-- ==== Sys2Proof/Laws/MovesUnits.lean ====
section
/-! SUPPORT. `Moves` for the operations of Machine/Units.lean. -/

set_option linter.unusedTactic false
set_option linter.unreachableTactic false
set_option linter.tactic.unusedName false

namespace Sys2Proof.Machine

theorem moves_setCtl {msk : Nat} (hm : maskSub 0x400fc0 msk = true) {a : State} {s : State} {u : Site} {c : UnitCtl} (h : Moves msk a s) : Moves msk a (setCtl s u c) := by
  unfold setCtl
  repeat' first | exact maskSub_trans hm rfl | with_reducible assumption | with_reducible apply moves_setTile | with_reducible apply moves_setVtile | with_reducible apply moves_setWtile | with_reducible apply moves_setSteer | with_reducible apply moves_setGlue | ((with_reducible apply Moves.ofUpdate) <;> first | with_reducible assumption | with_reducible exact fun _ => rfl | exact id | exact maskHit hm rfl | exact fun _ => rfl | exact rfl) | split

theorem moves_scaleLost {msk : Nat} (hm : maskSub 0x18004e msk = true) {a : State} {s : State} {u : Site} (h : Moves msk a s) : Moves msk a (scaleLost s u) := by
  unfold scaleLost
  repeat' first | (extract_lets +onlyGivenNames z; refine Moves.cut (m := msk) a z ?_ (fun hz => ?_) <;> [(dsimp -zeta only [z]; revert z; intro _); (clear_value z; revert z; intro _ _)]) | (extract_lets +onlyGivenNames z; revert z; intro _) | exact maskSub_trans hm rfl | with_reducible assumption | with_reducible apply moves_finishFirst | with_reducible apply moves_setTile | split

theorem moves_roundOver {msk : Nat} (hm : maskSub 0x1e msk = true) {a : State} {s : State} {time : Fc} (h : Moves msk a s) : Moves msk a (roundOver s time) := by
  unfold roundOver
  repeat' first | (extract_lets +onlyGivenNames z; refine Moves.cut (m := msk) a z ?_ (fun hz => ?_) <;> [(dsimp -zeta only [z]; revert z; intro _); (clear_value z; revert z; intro _ _)]) | (extract_lets +onlyGivenNames z; revert z; intro _) | exact maskSub_trans hm rfl | with_reducible assumption | with_reducible apply moves_postDev | with_reducible refine Moves.foldl ?_ (fun s x h => ?_) | with_reducible exact Moves.refl _ | ((with_reducible apply Moves.ofUpdate) <;> first | with_reducible assumption | with_reducible exact fun _ => rfl | exact id | exact maskHit hm rfl | exact fun _ => rfl | exact rfl | (intro p; simpa +zetaDelta using p) | (intro p; dsimp +zetaDelta only; (repeat (first | split | (simpa using p))))) | split | (dsimp -zeta +zetaDelta only)

theorem moves_endProof {msk : Nat} (hm : maskSub 0x18001e msk = true) {a : State} {s : State} {status : ℕ} {detail : ℕ} (h : Moves msk a s) : Moves msk a (endProof s status detail) := by
  unfold endProof
  repeat' first | (extract_lets +onlyGivenNames z; refine Moves.cut (m := msk) a z ?_ (fun hz => ?_) <;> [(dsimp -zeta only [z]; revert z; intro _); (clear_value z; revert z; intro _ _)]) | (extract_lets +onlyGivenNames z; revert z; intro _) | exact maskSub_trans hm rfl | with_reducible assumption | with_reducible apply moves_finishFirst | with_reducible apply moves_roundOver | with_reducible refine Moves.foldl ?_ (fun s x h => ?_) | with_reducible exact Moves.refl _ | ((with_reducible apply Moves.ofUpdate) <;> first | with_reducible assumption | with_reducible exact fun _ => rfl | exact id | exact maskHit hm rfl | exact fun _ => rfl | exact rfl | (intro p; simpa +zetaDelta using p) | (intro p; dsimp +zetaDelta only; (repeat (first | split | (simpa using p))))) | split | (dsimp -zeta +zetaDelta only)

theorem moves_unitGone {msk : Nat} (hm : maskSub 0x18005e msk = true) {a : State} {s : State} {u : Site} (h : Moves msk a s) : Moves msk a (unitGone s u) := by
  unfold unitGone
  repeat' first | (extract_lets +onlyGivenNames z; refine Moves.cut (m := msk) a z ?_ (fun hz => ?_) <;> [(dsimp -zeta only [z]; revert z; intro _); (clear_value z; revert z; intro _ _)]) | (extract_lets +onlyGivenNames z; revert z; intro _) | exact maskSub_trans hm rfl | with_reducible assumption | with_reducible apply moves_finishEvery | with_reducible apply moves_scaleLost | with_reducible apply moves_endProof | with_reducible apply moves_finishFirst | with_reducible refine Moves.foldl ?_ (fun s x h => ?_) | with_reducible exact Moves.refl _ | ((with_reducible apply Moves.ofUpdate) <;> first | with_reducible assumption | with_reducible exact fun _ => rfl | exact id | exact maskHit hm rfl | exact fun _ => rfl | exact rfl | (intro p; simpa +zetaDelta using p) | (intro p; dsimp +zetaDelta only; (repeat (first | split | (simpa using p))))) | split | (dsimp -zeta +zetaDelta only)

theorem moves_moveUnit {msk : Nat} (hm : maskSub 0x580fde msk = true) {a : State} {s : State} {u : Site} {c : UnitCtl} (h : Moves msk a s) : Moves msk a (moveUnit s u c) := by
  unfold moveUnit
  repeat' first | exact maskSub_trans hm rfl | with_reducible assumption | with_reducible apply moves_setCtl | with_reducible apply moves_postDev | with_reducible apply moves_unitGone | split

theorem moves_loseUnit {msk : Nat} (hm : maskSub 0x595fde msk = true) {a : State} {s : State} {code : ℕ} {u : Site} {d0 : Dword} {d1 : Dword} (h : Moves msk a s) : Moves msk a (loseUnit s code u d0 d1) := by
  unfold loseUnit
  repeat' first | (extract_lets +onlyGivenNames z; refine Moves.cut (m := msk) a z ?_ (fun hz => ?_) <;> [(dsimp -zeta only [z]; revert z; intro _); (clear_value z; revert z; intro _ _)]) | (extract_lets +onlyGivenNames z; revert z; intro _) | exact maskSub_trans hm rfl | with_reducible assumption | with_reducible apply moves_fault | with_reducible apply moves_moveUnit | split

theorem moves_loseChannel {msk : Nat} (hm : maskSub 0x19581e msk = true) {a : State} {s : State} {code : ℕ} {c : ℕ} {d0 : Dword} {d1 : Dword} (h : Moves msk a s) : Moves msk a (loseChannel s code c d0 d1) := by
  unfold loseChannel
  repeat' first | exact maskSub_trans hm rfl | with_reducible assumption | with_reducible apply moves_fault | with_reducible apply moves_setChannel | split

end Sys2Proof.Machine
end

--- YOUR INSTRUCTIONS ---
From the records above, return each line where "unfold" occurs.

--- FINISHED EXERCISE ---
  unfold setCtl
  unfold scaleLost
  unfold roundOver
  unfold endProof
  unfold unitGone
  unfold moveUnit
  unfold loseUnit
  unfold loseChannel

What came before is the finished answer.